The employers' level of worry about the nature of particular felonies doesn't become relevant if they never get into a position to decide whether or not to worry about it.
 
Not so. I was on Hiring Committee for Google when I worked there, and have hired literally thousands of people over the years. Most companies use external background check agencies nowadays, and the criteria is binary:- if felony, don't even interview.

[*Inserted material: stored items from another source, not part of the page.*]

/-- A frame in order is accepted (R326, R327): its buffer is emptied and will be returned. -/
def State.acceptFrame (s : State) (p : PortIx) (vc : BitVec 2) (cls : Bool) (k : Packet) : State :=
  (s.modPort p fun x => { x with expect := x.expect + 1, nakSent := false, failures := 0, owed := vmod x.owed vc.toFin (· + 1) }).deliverPacket p vc cls k

/-- MALNY_FRAME (R322 to R327): FEC, CRC, tag, then the frame's fields and its packet. -/
def execMalnyFrame (p : PortIx) (f : Frame) (s : State) : Host.Outcome State Fault Refusal :=
  let st := portState s.ports[p]
  let vc := fld f.hdr 49 2
  if st ≠ 3 ∧ st ≠ 4 then done s s
  else
    let bad := f.symErrs.any fun n => decide (12 < n)
    let fixed := (f.symErrs.filter fun n => decide (0 < n ∧ n ≤ 12)).length
    let s1 := s.modPort p fun x => { x with stat := bump x.stat 0 32 fixed }
    if bad || !f.crcOk then done s ((s1.modPort p fun x => { x with stat := bump x.stat 32 16 1 }).discard p true)
    else if !f.tagOk then
      let s2 := (s1.modPort p fun x => { x with stat := bump x.stat 48 8 1 }).discard p false
      done s (if portState s2.ports[p] = 4 ∨ portState s2.ports[p] = 3 then s2.startRetrain p else s2)
    else
      let s2 := s1.clearFields p f.hdr
      match f.packet with
      | none => done s s2
      | some k =>
        if vc = 3 ∨ st = 3 then done s s2
        else if f.hdr.extractLsb' 0 24 ≠ s2.ports[p].expect then done s (s2.discard p false)
        else done s (s2.acceptFrame p (BitVec.ofNat 2 vc) (bit f.hdr 51) k).cutLost

/-! ## TRANSIT (R335) -/

/-- The entry that counts a slice's transit bytes (R335): its own, the first unbound, or the last. -/
def State.transitEntry (s : State) (id : BitVec 16) : Fin 64 :=
  match (List.finRange 63).find? fun i => decide (s.transit[i.val].extractLsb' 48 16 = id) with
  | some i => Fin.ofNat 64 i.val
  | none => match (List.finRange 64).find? fun i => decide (s.transit[i].extractLsb' 48 16 = 0xFFFF) with
    | some i => i
    | none => 63

/-- Transit bytes counted for a slice (R335). -/
def State.countTransit (s : State) (id : BitVec 16) (n : Nat) : State :=
  let i := s.transitEntry id
  let w := s.transit[i]
  let old : BitVec 16 := w.extractLsb' 48 16
  let name : BitVec 16 := if old = 0xFFFF ∨ old = id then id else 0xFFFE
  { s with transit := s.transit.set i (bump (setFld w 48 16 name.toNat) 0 48 n) }

/-- TRANSIT_SEND (R335): after some nanoseconds of filling, the first transit packet of a port starts when the allowance holds its
bytes. -/
def execTransitSend (p : PortIx) (elapsed : BitVec 32) (s : State) : Host.Outcome State Fault Refusal :=
  let s1 := s.modPort p fun x => { x with allowance := min 3584 (x.allowance + 112 * elapsed.toNat) }
  match s1.ports[p].transit with
  | [] => done s s1
  | q :: r =>
    let n := packetBytes q.packet
    if n ≤ s1.ports[p].allowance ∧ s1.maySend p 2 then
      let id := (headOf q.packet.hdr).slice
      let s2 := (s1.modPort p fun x => { x with transit := r, allowance := x.allowance - n }).sendFrame p q
      done s (if (s.membersOf id).isEmpty then s2.countTransit id n else s2)
    else done s s1

/-! ## CUT and LEAVING (R307, R308, R328, R336) -/

/-- CUT (R328): a member reports that a message of a slice cannot be delivered; this package is its cohort leader. -/
def execCut (sliceId : BitVec 16) (fromMember : BitVec 8) (s : State) : Host.Outcome State Fault Refusal :=
  done s ((s.takeType 6).cutSlice sliceId fromMember.toNat 0)

/-- The LEAVING of a package, with its MSG_ID, sent through a port (R336). -/
def State.sendLeaving (s : State) (p : PortIx) (address : BitVec 16) (msg : BitVec 32) : State :=
  let peer := portPeer s.ports[p].reg
  let h : Head := { dest := peer, src := address, slice := 0xFFFF, tenant := 0, typ := 7, last := true, signal := false, discard := false,
                    msg := msg, index := 0, count := 1, addr := 0, tile := 0, len := 0, model := 0, cohort := 0, word := 0, value := 0 }
  s.queuePacket p false 1 (s.crosses p) { hdr := h.bits, data := [] }
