/-- The bytes a LOUPE_READ returns, or its status (R391, R392). -/
def State.loupeBytes (s : State) (b : BitVec 384) : Except (BitVec 8 × BitVec 64) (Bytes × State) :=
  match lField b 0x10 0 8 with
  | 1 =>
    match slotOf (BitVec.ofNat 16 (lField b 0x14 0 16)) with
    | none => .error (0x2E, malformedAt 0x14)
    | some m => match s.load? m with
      | some l => match l.monitors[lField b 0x18 0 9]? with
        | some x => .ok (monitorBytes (s.driftLimits m (lField b 0x18 0 9)) x, s)
        | none => .error (0x21, 0)
      | none => .error (0x21, 0)
  | 2 =>
    let first := lField b 0x18 0 16
    let n := lField b 0x18 16 16
    if 256 < first + n then .error (0x2E, malformedAt 0x18)
    else match s.seq? (.own (BitVec.ofNat 32 (lField b 0x14 0 32))) with
      | none => .error (0x21, 0)
      | some q =>
        if s.loupeBars q.handle.fn then .error (0x1C, 0)
        else
          let dir := s.freeBytes 1024
          .ok (dir.1 ++ (List.range (256 * n)).flatMap (fun i => toLE 4 (q.pages.getD (256 * first + i) 0).toNat), dir.2)
  | 3 => s.loupeSync b
  | 4 =>
    let t : TileIx := Fin.ofNat 4 (lField b 0x10 8 2)
    let lo := lField b 0x14 0 28
    let n := lField b 0x28 0 32
    if lo % 64 ≠ 0 ∨ 192 * 2 ^ 20 < lo + n then .error (0x2E, malformedAt 0x14)
    else if n < 64 ∨ 1048576 < n then .error (0x2E, malformedAt 0x28)
    else if s.scratchBarred t lo n then .error (0x1C, 0)
    else .ok (s.scrGet t lo n, s)
  | _ => .error (0x2E, malformedAt 0x10)

/-- LOUPE_READ (R309, R391, R392): no more bytes are written than the buffer holds. -/
def execLoupeRead (e : Sub) (body : BitVec 384) (s : State) : Host.Outcome State Fault Refusal :=
  done s (if lField body 0x20 0 6 ≠ 0 then s.completeAdmin e 0x51 0x2E (malformedAt 0x20)
    else if lField body 0x10 0 8 = 0 ∨ 4 < lField body 0x10 0 8 then s.completeAdmin e 0x51 0x2E (malformedAt 0x10)
    else s.fromPf e 0x51 <|
      if s.um.live.loupeMode ≠ 1 ∧ s.um.live.loupeMode ≠ 2 then s.completeAdmin e 0x51 0x1C
      else match s.loupeBytes body with
        | .error x => s.completeAdmin e 0x51 x.1 x.2
        | .ok (bs, s) =>
          let out := bs.take (lField body 0x28 0 32)
          (s.post (.bytes e.fn (BitVec.ofNat 64 (lField body 0x20 0 64)) out)).completeAdmin e 0x51 0x00 (BitVec.ofNat 64 out.length))

/-- The issuer and mode checks of LOUPE_SET (R392), and the tenant check given. -/
def State.loupeSet (s : State) (e : Sub) (barred : Bool) (k : State) : State :=
  s.fromPf e 0x52 (if s.um.live.loupeMode ≠ 2 ∨ barred then s.completeAdmin e 0x52 0x1C else k)

/-- A LOUPE_SET that completes OK is counted (R371, R392). -/
def State.loupeOk (s : State) (e : Sub) : State :=
  (s.modUm fun u => { u with loupeSets := u.loupeSets + 1 }).completeAdmin e 0x52 0x00

/-- The outcome of a sync operation by LOUPE_SET (R309): FULL and OWNER_LOST refuse. -/
def State.loupeSync2 (s : State) (e : Sub) (r : BitVec 3 × State) : State :=
  if r.1 = syOk then r.2.loupeOk e else s.completeAdmin e 0x52 0x2B

/-- LOUPE_SET SYNC FILL (R309). -/
def execLoupeSetFill (e : Sub) (word : BitVec 16) (value : BitVec 48) (s : State) : Host.Outcome State Fault Refusal :=
  done s (s.loupeSet e (s.loupeBars (wTenant (s.word word))) (s.loupeSync2 e (s.applyFill word value)))

/-- LOUPE_SET SYNC CLEAR (R309). -/
def execLoupeSetClear (e : Sub) (word : BitVec 16) (s : State) : Host.Outcome State Fault Refusal :=
  done s (s.loupeSet e (s.loupeBars (wTenant (s.word word))) (s.loupeSync2 e (s.applyClear word)))

/-- LOUPE_SET SYNC POISON (R309). -/
def execLoupeSetPoison (e : Sub) (word : BitVec 16) (s : State) : Host.Outcome State Fault Refusal :=
  done s (s.loupeSet e (s.loupeBars (wTenant (s.word word))) (s.loupeSync2 e (s.applyPoison word)))

/-- LOUPE_SET SCRATCH (R391, R392). -/
def execLoupeSetScratch (e : Sub) (tile : TileIx) (offset : BitVec 28) (data : Bytes) (s : State) : Host.Outcome State Fault Refusal :=
  done s (if offset.toNat % 64 ≠ 0 ∨ 192 * 2 ^ 20 < offset.toNat + data.length then s.completeAdmin e 0x52 0x2E (malformedAt 0x14)
    else if data.length < 64 ∨ 1048576 < data.length then s.completeAdmin e 0x52 0x2E (malformedAt 0x28)
    else s.loupeSet e (s.scratchBarred tile offset.toNat data.length) ((s.scrPut tile offset.toNat data).loupeOk e))

end Sys2Proof.Machine
end

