/-- ADMIT (R23, R350). -/
def execAdmit (e : Sub) (model : BitVec 16) (traffic : BitVec 2) (emitSet : SetIx) (policy : Bytes) (bias : List (BitVec 64))
    (abias : List (BitVec 128)) (peersOk : Bool) (s : State) : Host.Outcome State Fault Refusal :=
  match slotOf model with
  | none => done s (s.completeReq e 0x01 0x2E 0 (malformedAt 0x10))
  | some m =>
    if 64 < abias.length then done s (s.completeReq e 0x01 0x2E 0 (malformedAt 0x28))
    else match s.tenant? e.fn with
      | none => done s (s.completeReq e 0x01 0x1C 0)
      | some t =>
        let full := (s.lens? m).isNone || t.classMap.getLsbD traffic.toNat
        match s.admitRefusal e m emitSet full with
        | some st => done s (s.completeReq e 0x01 st 0)
        | none =>
          if !policyAllOk policy bias abias then done s (s.completeReq e 0x01 0x23 0)
          else
            let p := s.models[m].pool
            if p.frames = 0 ∨ p.maxSeq ≤ (s.seqsOf m).length ∨ !peersOk then done s (s.completeReq e 0x01 0x18 0)
            else match s.freeSlot e.fn, s.growGuard m e.fn with
              | some slot, some s1 =>
                let h := s.newHandle e.fn slot
                let relay := full && t.relayEn && (s.sliceOf m).any fun x => !x.ring.isEmpty
                let q := newSeq (.own h) m full relay emitSet { block := policy, bias := usedBias policy bias, abias := abias } s.nextOrder
                let s1 := { s1 with seqs := s1.seqs ++ [q] }
                let s1 := ((s1.bindOwner 3 e.fn h.toNat).2).pageLow m
                done s (s1.completeReq e 0x01 0x00 h)
              | _, _ => done s (s.completeReq e 0x01 0x18 0)

/-! ## INGEST and EXTEND (R23, R24, R162, R183, R350) -/

/-- A chunk accepted for a sequence (R26, R350): what the cohort leader matches takes no rows (R183). -/
def State.acceptChunk (s : State) (q : Seq) (e : Sub) (fin : Bool) (toks : List (BitVec 18)) : State :=
  let h := q.handle
  let c : Chunk := { sub := e, opcode := 0x02, fin := fin, tokens := [], last := q.endPos + toks.length - 1 }
  let s := s.modSeq h fun q => { q with
    state := .ingesting, gen := if fin && h.isOwn then some { sub := e, opcode := 0x02 } else q.gen
    genToks := if fin then [] else q.genToks }
  let r := if q.chunks.isEmpty && q.imps.isEmpty then s.matchChunk h (s.ngramEn q.model) fin toks else (toks, s)
  let s := r.2.pageLow q.model
  if r.1.isEmpty && !fin then
    match s.seq? h with
    | some q => s.finishReq q e 0x02 0x00
    | none => s
  else s.modSeq h fun q => { q with chunks := q.chunks ++ [{ c with tokens := r.1 }], matching := false }

/-- The token ids of a chunk's words. -/
def tokenIds (ws : List (BitVec 32)) : List (BitVec 18) := ws.map fun w => w.extractLsb' 0 18

/-- COUNT of a chunk is out of range (R350, R353 step 1). -/
def badCount (n : Nat) : Bool := decide (n = 0) || decide (1048576 < n)

/-- INGEST (R23, R350). -/
def execIngest (e : Sub) (handle : BitVec 32) (fin : Bool) (tokens : List (BitVec 32)) (s : State) : Host.Outcome State Fault Refusal :=
  if badCount tokens.length then done s (s.refuse e 0x02 0x2E handle (malformedAt 0x10))
  else match s.named e handle fun q => decide (q.state = .admitted) || (decide (q.state = .ingesting) && q.gen.isNone) with
    | .error st => done s (s.refuse e 0x02 st handle)
    | .ok q =>
      if tokens.any (s.badToken q.model) then done s (s.finishReq q e 0x02 0x2E 0 (malformedAt 0x18))
      else if s.tooLong q q.endPos tokens.length then done s (s.finishReq q e 0x02 0x18)
      else done s (s.acceptChunk q e fin (tokenIds tokens))

/-- Tokens emitted at positions that no step has run (R23). -/
def Seq.carried (q : Seq) : List (BitVec 18) := (q.tokens.drop q.written).filterMap id

/-- The chunk of an EXTEND, whose first token is the carried one (R23). -/
def Seq.extendChunk (q : Seq) (e : Sub) (ts : List (BitVec 18)) : Seq :=
  { q with matching := false, chunks := [{ sub := e, opcode := 0x04, fin := true, tokens := ts, last := q.written + ts.length - 1 }] }

/-- An EXTEND takes effect (R23): its tokens are ingested and the new-token count restarts. -/
def Seq.extend (q : Seq) (e : Sub) (ts : List (BitVec 18)) : Seq :=
  { (q.extendChunk e ts) with state := .ingesting, gen := if q.handle.isOwn then some { sub := e, opcode := 0x04 } else none
                              genToks := [], endStatus := 0 }

/-- An EXTEND on one package (R23, R173, R192, R194): with swapped pages every frame is taken and the read-back begins, and the sequence keeps
what it ended with until that succeeds; with none the guard grows. None when frames cannot be had. -/
def State.extendSeq (s : State) (q : Seq) (e : Sub) (ts : List (BitVec 18)) (buf : BitVec 64) : Option State :=
  if q.swappedPages.isEmpty then
    (s.growGuard q.model q.handle.fn).map fun s => s.modSeq q.handle fun q => { (q.extend e ts) with ent := .intact }
  else
    (s.takeBack q).map fun r => (r.2.enterResuming q e 0x04 buf r.1).modSeq q.handle fun q => q.extendChunk e ts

Understandable. The company I work for is not so stringent. Our facilities are located quite close to a couple of prisons and we have employed all sorts of felons. We had a supervisor who was out on parole, she had been convicted of murdering her abusive husband. I met her in a meeting and she was very nice, I didn't know about her conviction until after I met her. We have a staff member who was convicted of a felony while employed here, they went to the big house for about nine months and was out on parole with an ankle bracelet monitor for another six months. We hired the person when they were released and in total they have been with the company about 20 years. In general, the felons are only employed for a short while, they tend to get hauled back to prison at some point. Obviously a different industry to Google but the work is low skill, manual labor type stuff and we just need bodies.

Edit: I just remembered we also have a staff member who is on the sex offenders register. I know that person reasonably well, can't say I am shocked.